I'm strangely relieved you aren't too frustrated at waiting for long for me. Like you said, we needed time to know each other. I feel like there's still a lot to know about you and yet I feel like I've known you forever.

That skirmish with the supplier sounds terrifying. I can't believe that Freddie wanted to duel him. Thanks for stopping him. Wasn't he a criminal of some sorts? He was selling dragon tears and that doesn't sound legal at all. I have read that those are forbidden in most countries in Europe and in some Arab countries. Dragon tears are too sacred to be collected and require them to go through immense pain to shed. I don't know if you knew that. For that, I'm relieved you tore up your contract with that man. I want you both to be safe.

Don't be too envious of Lee's letter though he's a great Transfiguration partner. He pays attention. Haha. Know I'm pulling your leg. I do miss having you next to me in Transfiguration. You were the most annoying and endearing partner. No one can do it as well as you.

So does that last sentence count as flirting? You told me flirting wasn't just 'saying nice things, it's an art'. Okay, then. Never seen you serious and inflamed like this before. We had a role switch. I'm the serious one and you're the lighthearted one. I didn't know we were interchangeable.

I strongly protest against a broom ride together. I never told you of my accident on Madeline's broom when I was six. Long story short, I got stuck on a tree and fell three feet. My arm broke and now I can't get on a broom without having flashes of that incident. Let's keep the broom ride for another time, okay?

Anyway, I have to go now, George. I miss you too. Anything you want to say to me just write it here. I don't care if it doesn't make sense. Tell me everything. I mean it.

Oh, wait, I forgot to write about my day. I'm doing fine. A lot of self isolation again. I haven't been talking much with my friends. We are all doing our own thing. I don't know but we seem to be in our own worlds. Luna and I often study together in our common room. Amitee is always taking walks with Camilla. Rose is writing either an essay or a love song. Gina is...Gina.

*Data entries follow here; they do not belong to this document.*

/-! ## pushMs -/

@[simp] theorem pushMs_cycle (s : State) (op : MxOp) : (s.pushMs op).cycle = s.cycle := rfl
@[simp] theorem pushMs_clocks (s : State) (op : MxOp) : (s.pushMs op).clocks = s.clocks := rfl
@[simp] theorem pushMs_free (s : State) (op : MxOp) : (s.pushMs op).free = s.free := rfl
@[simp] theorem pushMs_boot (s : State) (op : MxOp) : (s.pushMs op).boot = s.boot := rfl
@[simp] theorem pushMs_launches (s : State) (op : MxOp) : (s.pushMs op).launches = s.launches := rfl
@[simp] theorem pushMs_mem (s : State) (op : MxOp) : (s.pushMs op).mem = s.mem := rfl
@[simp] theorem pushMs_psn (s : State) (op : MxOp) : (s.pushMs op).psn = s.psn := rfl
@[simp] theorem pushMs_badLines (s : State) (op : MxOp) : (s.pushMs op).badLines = s.badLines := rfl
@[simp] theorem pushMs_frames (s : State) (op : MxOp) : (s.pushMs op).frames = s.frames := rfl
@[simp] theorem pushMs_tileMeta (s : State) (op : MxOp) : (s.pushMs op).tileMeta = s.tileMeta := rfl
@[simp] theorem pushMs_cmds (s : State) (op : MxOp) : (s.pushMs op).cmds = s.cmds := rfl
@[simp] theorem pushMs_stopped (s : State) (op : MxOp) : (s.pushMs op).stopped = s.stopped := rfl
@[simp] theorem pushMs_out (s : State) (op : MxOp) : (s.pushMs op).out = s.out := rfl
@[simp] theorem pushMs_assocs (s : State) (op : MxOp) : (s.pushMs op).assocs = s.assocs := rfl
@[simp] theorem pushMs_leftovers (s : State) (op : MxOp) : (s.pushMs op).leftovers = s.leftovers := rfl
@[simp] theorem pushMs_forms (s : State) (op : MxOp) : (s.pushMs op).forms = s.forms := rfl
@[simp] theorem pushMs_regions (s : State) (op : MxOp) : (s.pushMs op).regions = s.regions := rfl
@[simp] theorem pushMs_sweeps (s : State) (op : MxOp) : (s.pushMs op).sweeps = s.sweeps := rfl
@[simp] theorem pushMs_lines (s : State) (op : MxOp) : (s.pushMs op).lines = s.lines := rfl
@[simp] theorem pushMs_olds (s : State) (op : MxOp) : (s.pushMs op).olds = s.olds := rfl
@[simp] theorem pushMs_acks (s : State) (op : MxOp) : (s.pushMs op).acks = s.acks := rfl
@[simp] theorem pushMs_flits (s : State) (op : MxOp) : (s.pushMs op).flits = s.flits := rfl
@[simp] theorem pushMs_netReads (s : State) (op : MxOp) : (s.pushMs op).netReads = s.netReads := rfl
@[simp] theorem pushMs_ctls (s : State) (op : MxOp) : (s.pushMs op).ctls = s.ctls := rfl
@[simp] theorem pushMs_strands (s : State) (op : MxOp) : (s.pushMs op).strands = s.strands := rfl

/-! ## jumpTo -/

@[simp] theorem jumpTo_cycle (s : State) (p : Pos) : (s.jumpTo p).cycle = s.cycle := rfl
@[simp] theorem jumpTo_clocks (s : State) (p : Pos) : (s.jumpTo p).clocks = s.clocks := rfl
@[simp] theorem jumpTo_free (s : State) (p : Pos) : (s.jumpTo p).free = s.free := rfl
@[simp] theorem jumpTo_boot (s : State) (p : Pos) : (s.jumpTo p).boot = s.boot := rfl
@[simp] theorem jumpTo_launches (s : State) (p : Pos) : (s.jumpTo p).launches = s.launches := rfl
@[simp] theorem jumpTo_mem (s : State) (p : Pos) : (s.jumpTo p).mem = s.mem := rfl
@[simp] theorem jumpTo_psn (s : State) (p : Pos) : (s.jumpTo p).psn = s.psn := rfl
@[simp] theorem jumpTo_badLines (s : State) (p : Pos) : (s.jumpTo p).badLines = s.badLines := rfl
@[simp] theorem jumpTo_frames (s : State) (p : Pos) : (s.jumpTo p).frames = s.frames := rfl
@[simp] theorem jumpTo_tileMeta (s : State) (p : Pos) : (s.jumpTo p).tileMeta = s.tileMeta := rfl
@[simp] theorem jumpTo_cmds (s : State) (p : Pos) : (s.jumpTo p).cmds = s.cmds := rfl
@[simp] theorem jumpTo_stopped (s : State) (p : Pos) : (s.jumpTo p).stopped = s.stopped := rfl
@[simp] theorem jumpTo_out (s : State) (p : Pos) : (s.jumpTo p).out = s.out := rfl
@[simp] theorem jumpTo_assocs (s : State) (p : Pos) : (s.jumpTo p).assocs = s.assocs := rfl
@[simp] theorem jumpTo_leftovers (s : State) (p : Pos) : (s.jumpTo p).leftovers = s.leftovers := rfl
@[simp] theorem jumpTo_forms (s : State) (p : Pos) : (s.jumpTo p).forms = s.forms := rfl
@[simp] theorem jumpTo_regions (s : State) (p : Pos) : (s.jumpTo p).regions = s.regions := rfl
@[simp] theorem jumpTo_sweeps (s : State) (p : Pos) : (s.jumpTo p).sweeps = s.sweeps := rfl
@[simp] theorem jumpTo_lines (s : State) (p : Pos) : (s.jumpTo p).lines = s.lines := rfl
@[simp] theorem jumpTo_olds (s : State) (p : Pos) : (s.jumpTo p).olds = s.olds := rfl
@[simp] theorem jumpTo_acks (s : State) (p : Pos) : (s.jumpTo p).acks = s.acks := rfl
@[simp] theorem jumpTo_flits (s : State) (p : Pos) : (s.jumpTo p).flits = s.flits := rfl
@[simp] theorem jumpTo_netReads (s : State) (p : Pos) : (s.jumpTo p).netReads = s.netReads := rfl
@[simp] theorem jumpTo_ctls (s : State) (p : Pos) : (s.jumpTo p).ctls = s.ctls := rfl
@[simp] theorem jumpTo_strands (s : State) (p : Pos) : (s.jumpTo p).strands = s.strands := rfl

/-! ## stageCsr -/

@[simp] theorem stageCsr_cycle (s : State) (sel : Nat) (v : Word) : (s.stageCsr sel v).cycle = s.cycle := rfl
@[simp] theorem stageCsr_clocks (s : State) (sel : Nat) (v : Word) : (s.stageCsr sel v).clocks = s.clocks := rfl
@[simp] theorem stageCsr_free (s : State) (sel : Nat) (v : Word) : (s.stageCsr sel v).free = s.free := rfl
@[simp] theorem stageCsr_boot (s : State) (sel : Nat) (v : Word) : (s.stageCsr sel v).boot = s.boot := rfl
@[simp] theorem stageCsr_launches (s : State) (sel : Nat) (v : Word) : (s.stageCsr sel v).launches = s.launches := rfl
@[simp] theorem stageCsr_mem (s : State) (sel : Nat) (v : Word) : (s.stageCsr sel v).mem = s.mem := rfl
@[simp] theorem stageCsr_psn (s : State) (sel : Nat) (v : Word) : (s.stageCsr sel v).psn = s.psn := rfl
@[simp] theorem stageCsr_badLines (s : State) (sel : Nat) (v : Word) : (s.stageCsr sel v).badLines = s.badLines := rfl
@[simp] theorem stageCsr_frames (s : State) (sel : Nat) (v : Word) : (s.stageCsr sel v).frames = s.frames := rfl
@[simp] theorem stageCsr_tileMeta (s : State) (sel : Nat) (v : Word) : (s.stageCsr sel v).tileMeta = s.tileMeta := rfl
@[simp] theorem stageCsr_cmds (s : State) (sel : Nat) (v : Word) : (s.stageCsr sel v).cmds = s.cmds := rfl
@[simp] theorem stageCsr_stopped (s : State) (sel : Nat) (v : Word) : (s.stageCsr sel v).stopped = s.stopped := rfl
@[simp] theorem stageCsr_out (s : State) (sel : Nat) (v : Word) : (s.stageCsr sel v).out = s.out := rfl
@[simp] theorem stageCsr_assocs (s : State) (sel : Nat) (v : Word) : (s.stageCsr sel v).assocs = s.assocs := rfl
@[simp] theorem stageCsr_leftovers (s : State) (sel : Nat) (v : Word) : (s.stageCsr sel v).leftovers = s.leftovers := rfl
@[simp] theorem stageCsr_forms (s : State) (sel : Nat) (v : Word) : (s.stageCsr sel v).forms = s.forms := rfl
@[simp] theorem stageCsr_regions (s : State) (sel : Nat) (v : Word) : (s.stageCsr sel v).regions = s.regions := rfl
@[simp] theorem stageCsr_sweeps (s : State) (sel : Nat) (v : Word) : (s.stageCsr sel v).sweeps = s.sweeps := rfl
@[simp] theorem stageCsr_lines (s : State) (sel : Nat) (v : Word) : (s.stageCsr sel v).lines = s.lines := rfl
@[simp] theorem stageCsr_olds (s : State) (sel : Nat) (v : Word) : (s.stageCsr sel v).olds = s.olds := rfl
@[simp] theorem stageCsr_acks (s : State) (sel : Nat) (v : Word) : (s.stageCsr sel v).acks = s.acks := rfl
@[simp] theorem stageCsr_flits (s : State) (sel : Nat) (v : Word) : (s.stageCsr sel v).flits = s.flits := rfl
@[simp] theorem stageCsr_netReads (s : State) (sel : Nat) (v : Word) : (s.stageCsr sel v).netReads = s.netReads := rfl
@[simp] theorem stageCsr_ctls (s : State) (sel : Nat) (v : Word) : (s.stageCsr sel v).ctls = s.ctls := rfl
@[simp] theorem stageCsr_strands (s : State) (sel : Nat) (v : Word) : (s.stageCsr sel v).strands = s.strands := rfl

/-! ## stagePost -/

@[simp] theorem stagePost_cycle (s : State) (c : Nat) (x y : Word) : (s.stagePost c x y).cycle = s.cycle := rfl
@[simp] theorem stagePost_clocks (s : State) (c : Nat) (x y : Word) : (s.stagePost c x y).clocks = s.clocks := rfl
@[simp] theorem stagePost_free (s : State) (c : Nat) (x y : Word) : (s.stagePost c x y).free = s.free := rfl
@[simp] theorem stagePost_boot (s : State) (c : Nat) (x y : Word) : (s.stagePost c x y).boot = s.boot := rfl
@[simp] theorem stagePost_launches (s : State) (c : Nat) (x y : Word) : (s.stagePost c x y).launches = s.launches := rfl
@[simp] theorem stagePost_mem (s : State) (c : Nat) (x y : Word) : (s.stagePost c x y).mem = s.mem := rfl
@[simp] theorem stagePost_psn (s : State) (c : Nat) (x y : Word) : (s.stagePost c x y).psn = s.psn := rfl
@[simp] theorem stagePost_badLines (s : State) (c : Nat) (x y : Word) : (s.stagePost c x y).badLines = s.badLines := rfl
@[simp] theorem stagePost_frames (s : State) (c : Nat) (x y : Word) : (s.stagePost c x y).frames = s.frames := rfl
@[simp] theorem stagePost_tileMeta (s : State) (c : Nat) (x y : Word) : (s.stagePost c x y).tileMeta = s.tileMeta := rfl
@[simp] theorem stagePost_cmds (s : State) (c : Nat) (x y : Word) : (s.stagePost c x y).cmds = s.cmds := rfl
@[simp] theorem stagePost_stopped (s : State) (c : Nat) (x y : Word) : (s.stagePost c x y).stopped = s.stopped := rfl
@[simp] theorem stagePost_out (s : State) (c : Nat) (x y : Word) : (s.stagePost c x y).out = s.out := rfl
@[simp] theorem stagePost_assocs (s : State) (c : Nat) (x y : Word) : (s.stagePost c x y).assocs = s.assocs := rfl
@[simp] theorem stagePost_leftovers (s : State) (c : Nat) (x y : Word) : (s.stagePost c x y).leftovers = s.leftovers := rfl
@[simp] theorem stagePost_forms (s : State) (c : Nat) (x y : Word) : (s.stagePost c x y).forms = s.forms := rfl
@[simp] theorem stagePost_regions (s : State) (c : Nat) (x y : Word) : (s.stagePost c x y).regions = s.regions := rfl
@[simp] theorem stagePost_sweeps (s : State) (c : Nat) (x y : Word) : (s.stagePost c x y).sweeps = s.sweeps := rfl
@[simp] theorem stagePost_lines (s : State) (c : Nat) (x y : Word) : (s.stagePost c x y).lines = s.lines := rfl
@[simp] theorem stagePost_olds (s : State) (c : Nat) (x y : Word) : (s.stagePost c x y).olds = s.olds := rfl
@[simp] theorem stagePost_acks (s : State) (c : Nat) (x y : Word) : (s.stagePost c x y).acks = s.acks := rfl
@[simp] theorem stagePost_flits (s : State) (c : Nat) (x y : Word) : (s.stagePost c x y).flits = s.flits := rfl
@[simp] theorem stagePost_netReads (s : State) (c : Nat) (x y : Word) : (s.stagePost c x y).netReads = s.netReads := rfl
@[simp] theorem stagePost_ctls (s : State) (c : Nat) (x y : Word) : (s.stagePost c x y).ctls = s.ctls := rfl
@[simp] theorem stagePost_strands (s : State) (c : Nat) (x y : Word) : (s.stagePost c x y).strands = s.strands := rfl

/-! ## stageGen -/

@[simp] theorem stageGen_cycle (s : State) (g : BitVec 3) (w : GenWrite) : (s.stageGen g w).cycle = s.cycle := rfl
@[simp] theorem stageGen_clocks (s : State) (g : BitVec 3) (w : GenWrite) : (s.stageGen g w).clocks = s.clocks := rfl
@[simp] theorem stageGen_free (s : State) (g : BitVec 3) (w : GenWrite) : (s.stageGen g w).free = s.free := rfl
@[simp] theorem stageGen_boot (s : State) (g : BitVec 3) (w : GenWrite) : (s.stageGen g w).boot = s.boot := rfl
@[simp] theorem stageGen_launches (s : State) (g : BitVec 3) (w : GenWrite) : (s.stageGen g w).launches = s.launches := rfl
@[simp] theorem stageGen_mem (s : State) (g : BitVec 3) (w : GenWrite) : (s.stageGen g w).mem = s.mem := rfl
@[simp] theorem stageGen_psn (s : State) (g : BitVec 3) (w : GenWrite) : (s.stageGen g w).psn = s.psn := rfl
@[simp] theorem stageGen_badLines (s : State) (g : BitVec 3) (w : GenWrite) : (s.stageGen g w).badLines = s.badLines := rfl
@[simp] theorem stageGen_frames (s : State) (g : BitVec 3) (w : GenWrite) : (s.stageGen g w).frames = s.frames := rfl
@[simp] theorem stageGen_tileMeta (s : State) (g : BitVec 3) (w : GenWrite) : (s.stageGen g w).tileMeta = s.tileMeta := rfl
@[simp] theorem stageGen_cmds (s : State) (g : BitVec 3) (w : GenWrite) : (s.stageGen g w).cmds = s.cmds := rfl
@[simp] theorem stageGen_stopped (s : State) (g : BitVec 3) (w : GenWrite) : (s.stageGen g w).stopped = s.stopped := rfl
@[simp] theorem stageGen_out (s : State) (g : BitVec 3) (w : GenWrite) : (s.stageGen g w).out = s.out := rfl
@[simp] theorem stageGen_assocs (s : State) (g : BitVec 3) (w : GenWrite) : (s.stageGen g w).assocs = s.assocs := rfl
@[simp] theorem stageGen_leftovers (s : State) (g : BitVec 3) (w : GenWrite) : (s.stageGen g w).leftovers = s.leftovers := rfl
@[simp] theorem stageGen_forms (s : State) (g : BitVec 3) (w : GenWrite) : (s.stageGen g w).forms = s.forms := rfl
@[simp] theorem stageGen_regions (s : State) (g : BitVec 3) (w : GenWrite) : (s.stageGen g w).regions = s.regions := rfl
@[simp] theorem stageGen_sweeps (s : State) (g : BitVec 3) (w : GenWrite) : (s.stageGen g w).sweeps = s.sweeps := rfl
@[simp] theorem stageGen_lines (s : State) (g : BitVec 3) (w : GenWrite) : (s.stageGen g w).lines = s.lines := rfl
@[simp] theorem stageGen_olds (s : State) (g : BitVec 3) (w : GenWrite) : (s.stageGen g w).olds = s.olds := rfl
@[simp] theorem stageGen_acks (s : State) (g : BitVec 3) (w : GenWrite) : (s.stageGen g w).acks = s.acks := rfl
@[simp] theorem stageGen_flits (s : State) (g : BitVec 3) (w : GenWrite) : (s.stageGen g w).flits = s.flits := rfl
@[simp] theorem stageGen_netReads (s : State) (g : BitVec 3) (w : GenWrite) : (s.stageGen g w).netReads = s.netReads := rfl
@[simp] theorem stageGen_ctls (s : State) (g : BitVec 3) (w : GenWrite) : (s.stageGen g w).ctls = s.ctls := rfl
@[simp] theorem stageGen_strands (s : State) (g : BitVec 3) (w : GenWrite) : (s.stageGen g w).strands = s.strands := rfl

I have other stuff to say but I'll update you later. I really have to go.

Love, Amara

P.S More kisses attached. Please make good use of them.

P.S.S The Dukes from Honeydukes asked for you that day. Also do you want me to send you sweets?

20th May 1996

Dear George,

Before you start reading, I want to tell you there's a packet of the candy you wanted with the letter. The Honeydukes were happy to know I was getting candy for you and Fred. Of course, you asked for Licorice Wands. I am not at all surprised.

Exams are underway and I can't even describe how much of a mess I am. You would laugh or at least raise your eyebrows in concern. I keep losing things, freaking out over practice exams, and tipping over ink bottles in the middle of the exam. The invigilators have gotten very cross with me!

I really want to make a good life for myself. I want to be the best I can be and get as many Outstandings and get a good job for myself. Although I really don't know what that looks like. This is the first time ever in my life I don't have a plan. I feel like I will enter the world, completely blank. It makes me feel foolish. Shouldn't I know these things? My friends seem to know where they're heading but I'm just too confused at the moment.

Okay enough of my complaining, I have nice things to say too. Lee and I have become fast friends. I'm helping him revise for NEWTS. We're helping each other actually. We joke a lot about you two. I learnt a lot about your failed pranks from him. I have a lot of questions to ask you. Why did you feel the need to scare owls from the Owlery? I remember that day. My dad's owl returned to him quite frazzled. I distinctly remember it couldn't hoot for a week.